By Jenny Nakai:
Today is a rough day on the seas, with 50 knot winds churning the water and sending the ship bouncing on the waves. In case anyone was wondering, it is not a good idea to shower when the seas are so rough because you might just find yourself bailing out a flooded bathroom, which is even less fun when you are pitching forwards and backwards. My seasickness has returned with a vengeance despite the best efforts of my prescription meds, and perhaps today is a day for lying in the dark with my eyes closed. Anyway, I can describe happier times (i.e. yesterday) in the hopes that my mind can escape the present heaving of the ship.
Yesterday was a very busy day. There was an issue with some of the pressure gauges, so we began surveying instruments that have already been deployed. An updated map of completed sites is below.
Surveying the instruments is an interesting process, and there are different approaches. One is to complete a circle around the deployed location of the instrument. The deployed location is not always the same as the planned location, at the very least because you cannot get a ship to sit in exactly one spot down to the fifth decimal of latitude and longitude.
As the ship moves in a circle, an acoustic unit sends messages to the instrument; first, an acoustic code to enable the unit to receive messages, which sounds like a series of chirps. If the instrument “hears”, it responds with a series of pings, which sound like beeps. Then the acoustic unit ranges to the instrument, it sends out sound waves that are returned by the instrument, both a direct arrival (to the instrument and back to the ship) and a reflected arrival (to the instrument, bouncing off the water surface, back down to the instrument, and back to the ship). The unit will calculate a distance to the instrument based on an average speed of sound through water based on the first arrival, and voila! A slant distance to the instrument is found. If this slant distance is found for several points around the circle, the true distance of the instrument in latitude and longitude from the deployed location can be found. Spahr was kind enough to lend his code which plots the ranges as circles around the points, which looks very nice and is easy to read. Apparently this is the same transponder used to locate the missing Malay airplane.

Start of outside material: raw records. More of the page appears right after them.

-- ==== Sys2Proof/Laws/State.lean ====
section
/-! SUPPORT. One lemma per field per named update of State, so that no proof unfolds a record update. -/

namespace Sys2Proof.Machine

/-! ### writeBytes -/

@[simp] theorem writeBytes_irqEn (s : State) (a : Nat) (bs : ByteString) : (s.writeBytes a bs).irqEn = s.irqEn := rfl
@[simp] theorem writeBytes_done (s : State) (a : Nat) (bs : ByteString) : (s.writeBytes a bs).done = s.done := rfl
@[simp] theorem writeBytes_haz (s : State) (a : Nat) (bs : ByteString) : (s.writeBytes a bs).haz = s.haz := rfl
@[simp] theorem writeBytes_err (s : State) (a : Nat) (bs : ByteString) : (s.writeBytes a bs).err = s.err := rfl
@[simp] theorem writeBytes_diag (s : State) (a : Nat) (bs : ByteString) : (s.writeBytes a bs).diag = s.diag := rfl
@[simp] theorem writeBytes_srcAddr (s : State) (a : Nat) (bs : ByteString) : (s.writeBytes a bs).srcAddr = s.srcAddr := rfl
@[simp] theorem writeBytes_srcLen (s : State) (a : Nat) (bs : ByteString) : (s.writeBytes a bs).srcLen = s.srcLen := rfl
@[simp] theorem writeBytes_dstAddr (s : State) (a : Nat) (bs : ByteString) : (s.writeBytes a bs).dstAddr = s.dstAddr := rfl
@[simp] theorem writeBytes_dstLen (s : State) (a : Nat) (bs : ByteString) : (s.writeBytes a bs).dstLen = s.dstLen := rfl
@[simp] theorem writeBytes_n (s : State) (a : Nat) (bs : ByteString) : (s.writeBytes a bs).n = s.n := rfl
@[simp] theorem writeBytes_blockBytes (s : State) (a : Nat) (bs : ByteString) : (s.writeBytes a bs).blockBytes = s.blockBytes := rfl
@[simp] theorem writeBytes_fecOrigLen (s : State) (a : Nat) (bs : ByteString) : (s.writeBytes a bs).fecOrigLen = s.fecOrigLen := rfl
@[simp] theorem writeBytes_fecPad (s : State) (a : Nat) (bs : ByteString) : (s.writeBytes a bs).fecPad = s.fecPad := rfl
@[simp] theorem writeBytes_errCorr (s : State) (a : Nat) (bs : ByteString) : (s.writeBytes a bs).errCorr = s.errCorr := rfl
@[simp] theorem writeBytes_blkIndex (s : State) (a : Nat) (bs : ByteString) : (s.writeBytes a bs).blkIndex = s.blkIndex := rfl
@[simp] theorem writeBytes_blkAgree (s : State) (a : Nat) (bs : ByteString) : (s.writeBytes a bs).blkAgree = s.blkAgree := rfl
@[simp] theorem writeBytes_errInfo (s : State) (a : Nat) (bs : ByteString) : (s.writeBytes a bs).errInfo = s.errInfo := rfl
@[simp] theorem writeBytes_table (s : State) (a : Nat) (bs : ByteString) : (s.writeBytes a bs).table = s.table := rfl
@[simp] theorem writeBytes_freq (s : State) (a : Nat) (bs : ByteString) : (s.writeBytes a bs).freq = s.freq := rfl
@[simp] theorem writeBytes_buf (s : State) (a : Nat) (bs : ByteString) : (s.writeBytes a bs).buf = s.buf.putAll a bs := rfl
@[simp] theorem writeBytes_pend (s : State) (a : Nat) (bs : ByteString) : (s.writeBytes a bs).pend = s.pend := rfl
@[simp] theorem writeBytes_bufEpoch (s : State) (a : Nat) (bs : ByteString) : (s.writeBytes a bs).bufEpoch = s.bufEpoch := rfl
@[simp] theorem writeBytes_rdata (s : State) (a : Nat) (bs : ByteString) : (s.writeBytes a bs).rdata = s.rdata := rfl
@[simp] theorem writeBytes_host (s : State) (a : Nat) (bs : ByteString) : (s.writeBytes a bs).host = s.host := rfl
@[simp] theorem writeBytes_turns (s : State) (a : Nat) (bs : ByteString) : (s.writeBytes a bs).turns = s.turns := rfl

/-! ### setDstLen -/

@[simp] theorem setDstLen_irqEn (s : State) (k : Nat) : (s.setDstLen k).irqEn = s.irqEn := rfl
@[simp] theorem setDstLen_done (s : State) (k : Nat) : (s.setDstLen k).done = s.done := rfl
@[simp] theorem setDstLen_haz (s : State) (k : Nat) : (s.setDstLen k).haz = s.haz := rfl
@[simp] theorem setDstLen_err (s : State) (k : Nat) : (s.setDstLen k).err = s.err := rfl
@[simp] theorem setDstLen_diag (s : State) (k : Nat) : (s.setDstLen k).diag = s.diag := rfl
@[simp] theorem setDstLen_srcAddr (s : State) (k : Nat) : (s.setDstLen k).srcAddr = s.srcAddr := rfl
@[simp] theorem setDstLen_srcLen (s : State) (k : Nat) : (s.setDstLen k).srcLen = s.srcLen := rfl
@[simp] theorem setDstLen_dstAddr (s : State) (k : Nat) : (s.setDstLen k).dstAddr = s.dstAddr := rfl
@[simp] theorem setDstLen_dstLen (s : State) (k : Nat) : (s.setDstLen k).dstLen = BitVec.ofNat 32 k := rfl
@[simp] theorem setDstLen_n (s : State) (k : Nat) : (s.setDstLen k).n = s.n := rfl
@[simp] theorem setDstLen_blockBytes (s : State) (k : Nat) : (s.setDstLen k).blockBytes = s.blockBytes := rfl
@[simp] theorem setDstLen_fecOrigLen (s : State) (k : Nat) : (s.setDstLen k).fecOrigLen = s.fecOrigLen := rfl
@[simp] theorem setDstLen_fecPad (s : State) (k : Nat) : (s.setDstLen k).fecPad = s.fecPad := rfl
@[simp] theorem setDstLen_errCorr (s : State) (k : Nat) : (s.setDstLen k).errCorr = s.errCorr := rfl
@[simp] theorem setDstLen_blkIndex (s : State) (k : Nat) : (s.setDstLen k).blkIndex = s.blkIndex := rfl
@[simp] theorem setDstLen_blkAgree (s : State) (k : Nat) : (s.setDstLen k).blkAgree = s.blkAgree := rfl
@[simp] theorem setDstLen_errInfo (s : State) (k : Nat) : (s.setDstLen k).errInfo = s.errInfo := rfl
@[simp] theorem setDstLen_table (s : State) (k : Nat) : (s.setDstLen k).table = s.table := rfl
@[simp] theorem setDstLen_freq (s : State) (k : Nat) : (s.setDstLen k).freq = s.freq := rfl
@[simp] theorem setDstLen_buf (s : State) (k : Nat) : (s.setDstLen k).buf = s.buf := rfl
@[simp] theorem setDstLen_pend (s : State) (k : Nat) : (s.setDstLen k).pend = s.pend := rfl
@[simp] theorem setDstLen_bufEpoch (s : State) (k : Nat) : (s.setDstLen k).bufEpoch = s.bufEpoch := rfl
@[simp] theorem setDstLen_rdata (s : State) (k : Nat) : (s.setDstLen k).rdata = s.rdata := rfl
@[simp] theorem setDstLen_host (s : State) (k : Nat) : (s.setDstLen k).host = s.host := rfl
@[simp] theorem setDstLen_turns (s : State) (k : Nat) : (s.setDstLen k).turns = s.turns := rfl

/-! ### setEncodingParams -/

@[simp] theorem setEncodingParams_irqEn (s : State) (k p : Nat) : (s.setEncodingParams k p).irqEn = s.irqEn := rfl
@[simp] theorem setEncodingParams_done (s : State) (k p : Nat) : (s.setEncodingParams k p).done = s.done := rfl
@[simp] theorem setEncodingParams_haz (s : State) (k p : Nat) : (s.setEncodingParams k p).haz = s.haz := rfl
@[simp] theorem setEncodingParams_err (s : State) (k p : Nat) : (s.setEncodingParams k p).err = s.err := rfl
@[simp] theorem setEncodingParams_diag (s : State) (k p : Nat) : (s.setEncodingParams k p).diag = s.diag := rfl
@[simp] theorem setEncodingParams_srcAddr (s : State) (k p : Nat) : (s.setEncodingParams k p).srcAddr = s.srcAddr := rfl
@[simp] theorem setEncodingParams_srcLen (s : State) (k p : Nat) : (s.setEncodingParams k p).srcLen = s.srcLen := rfl
@[simp] theorem setEncodingParams_dstAddr (s : State) (k p : Nat) : (s.setEncodingParams k p).dstAddr = s.dstAddr := rfl
@[simp] theorem setEncodingParams_dstLen (s : State) (k p : Nat) : (s.setEncodingParams k p).dstLen = s.dstLen := rfl
@[simp] theorem setEncodingParams_n (s : State) (k p : Nat) : (s.setEncodingParams k p).n = s.n := rfl
@[simp] theorem setEncodingParams_blockBytes (s : State) (k p : Nat) : (s.setEncodingParams k p).blockBytes = s.blockBytes := rfl
@[simp] theorem setEncodingParams_fecOrigLen (s : State) (k p : Nat) : (s.setEncodingParams k p).fecOrigLen = BitVec.ofNat 32 k := rfl
@[simp] theorem setEncodingParams_fecPad (s : State) (k p : Nat) : (s.setEncodingParams k p).fecPad = BitVec.ofNat 32 p := rfl
@[simp] theorem setEncodingParams_errCorr (s : State) (k p : Nat) : (s.setEncodingParams k p).errCorr = s.errCorr := rfl
@[simp] theorem setEncodingParams_blkIndex (s : State) (k p : Nat) : (s.setEncodingParams k p).blkIndex = s.blkIndex := rfl
@[simp] theorem setEncodingParams_blkAgree (s : State) (k p : Nat) : (s.setEncodingParams k p).blkAgree = s.blkAgree := rfl
@[simp] theorem setEncodingParams_errInfo (s : State) (k p : Nat) : (s.setEncodingParams k p).errInfo = s.errInfo := rfl
@[simp] theorem setEncodingParams_table (s : State) (k p : Nat) : (s.setEncodingParams k p).table = s.table := rfl
@[simp] theorem setEncodingParams_freq (s : State) (k p : Nat) : (s.setEncodingParams k p).freq = s.freq := rfl
@[simp] theorem setEncodingParams_buf (s : State) (k p : Nat) : (s.setEncodingParams k p).buf = s.buf := rfl
@[simp] theorem setEncodingParams_pend (s : State) (k p : Nat) : (s.setEncodingParams k p).pend = s.pend := rfl
@[simp] theorem setEncodingParams_bufEpoch (s : State) (k p : Nat) : (s.setEncodingParams k p).bufEpoch = s.bufEpoch := rfl
@[simp] theorem setEncodingParams_rdata (s : State) (k p : Nat) : (s.setEncodingParams k p).rdata = s.rdata := rfl
@[simp] theorem setEncodingParams_host (s : State) (k p : Nat) : (s.setEncodingParams k p).host = s.host := rfl
@[simp] theorem setEncodingParams_turns (s : State) (k p : Nat) : (s.setEncodingParams k p).turns = s.turns := rfl

/-! ### setErrCorr -/

@[simp] theorem setErrCorr_irqEn (s : State) (k : Nat) : (s.setErrCorr k).irqEn = s.irqEn := rfl
@[simp] theorem setErrCorr_done (s : State) (k : Nat) : (s.setErrCorr k).done = s.done := rfl
@[simp] theorem setErrCorr_haz (s : State) (k : Nat) : (s.setErrCorr k).haz = s.haz := rfl
@[simp] theorem setErrCorr_err (s : State) (k : Nat) : (s.setErrCorr k).err = s.err := rfl
@[simp] theorem setErrCorr_diag (s : State) (k : Nat) : (s.setErrCorr k).diag = s.diag := rfl
@[simp] theorem setErrCorr_srcAddr (s : State) (k : Nat) : (s.setErrCorr k).srcAddr = s.srcAddr := rfl
@[simp] theorem setErrCorr_srcLen (s : State) (k : Nat) : (s.setErrCorr k).srcLen = s.srcLen := rfl
@[simp] theorem setErrCorr_dstAddr (s : State) (k : Nat) : (s.setErrCorr k).dstAddr = s.dstAddr := rfl
@[simp] theorem setErrCorr_dstLen (s : State) (k : Nat) : (s.setErrCorr k).dstLen = s.dstLen := rfl
@[simp] theorem setErrCorr_n (s : State) (k : Nat) : (s.setErrCorr k).n = s.n := rfl
@[simp] theorem setErrCorr_blockBytes (s : State) (k : Nat) : (s.setErrCorr k).blockBytes = s.blockBytes := rfl
@[simp] theorem setErrCorr_fecOrigLen (s : State) (k : Nat) : (s.setErrCorr k).fecOrigLen = s.fecOrigLen := rfl
@[simp] theorem setErrCorr_fecPad (s : State) (k : Nat) : (s.setErrCorr k).fecPad = s.fecPad := rfl
@[simp] theorem setErrCorr_errCorr (s : State) (k : Nat) : (s.setErrCorr k).errCorr = BitVec.ofNat 32 k := rfl
@[simp] theorem setErrCorr_blkIndex (s : State) (k : Nat) : (s.setErrCorr k).blkIndex = s.blkIndex := rfl
@[simp] theorem setErrCorr_blkAgree (s : State) (k : Nat) : (s.setErrCorr k).blkAgree = s.blkAgree := rfl
@[simp] theorem setErrCorr_errInfo (s : State) (k : Nat) : (s.setErrCorr k).errInfo = s.errInfo := rfl
@[simp] theorem setErrCorr_table (s : State) (k : Nat) : (s.setErrCorr k).table = s.table := rfl
@[simp] theorem setErrCorr_freq (s : State) (k : Nat) : (s.setErrCorr k).freq = s.freq := rfl
@[simp] theorem setErrCorr_buf (s : State) (k : Nat) : (s.setErrCorr k).buf = s.buf := rfl
@[simp] theorem setErrCorr_pend (s : State) (k : Nat) : (s.setErrCorr k).pend = s.pend := rfl
@[simp] theorem setErrCorr_bufEpoch (s : State) (k : Nat) : (s.setErrCorr k).bufEpoch = s.bufEpoch := rfl
@[simp] theorem setErrCorr_rdata (s : State) (k : Nat) : (s.setErrCorr k).rdata = s.rdata := rfl
@[simp] theorem setErrCorr_host (s : State) (k : Nat) : (s.setErrCorr k).host = s.host := rfl
@[simp] theorem setErrCorr_turns (s : State) (k : Nat) : (s.setErrCorr k).turns = s.turns := rfl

The Japanese teams have deployed all of their instruments and will begin receiving data today. When I commented that the Japanese teams have been amazingly efficient, Yoshihiro, from the University of Kyoto, replied, “Yes, yes, that is the Japanese way.” He has done some interesting work in his career and I will write a profile on him in a day or two.
The bottom pressure recorder has a few different components: two yellow cases with floats (glass spheres) inside, the pressure gauge in the large black tube, steel weights (small cylinders near the bottom of the float), and a frame. The bottom pressure recorders are basically acting as vertical component GPS stations, because if they move up, the water pressure is lower, and that will register on the pressure gauge. This works especially well for large displacements, i.e. earthquakes, but you need to know the effect of the tides that regularly lower and raise the pressure on the bottom of the seafloor.
In other news, I finally tried the treadmill a couple of days ago, I set it for a lazy jog at 6 km/hr (3.6 mph), because I was silly and assumed all treadmills are set to miles. You definitely have to pay attention to where your feet are going, one misstep and you may go flying, but it’s manageable. Stay tuned for more interviews once I can move again.
Why are all those instruments needed? Do they measure the same thing in different places, or different things?
Why all the instruments? Well, because they are all sensitive to different things. The pressure gauges are sensitive to a sudden displacement, like that of an earthquake, seismometers are sensitive to all ground motion, both from local earthquakes and far away earthquakes, and the em instruments are meant to measure the conductivity of the plate boundary.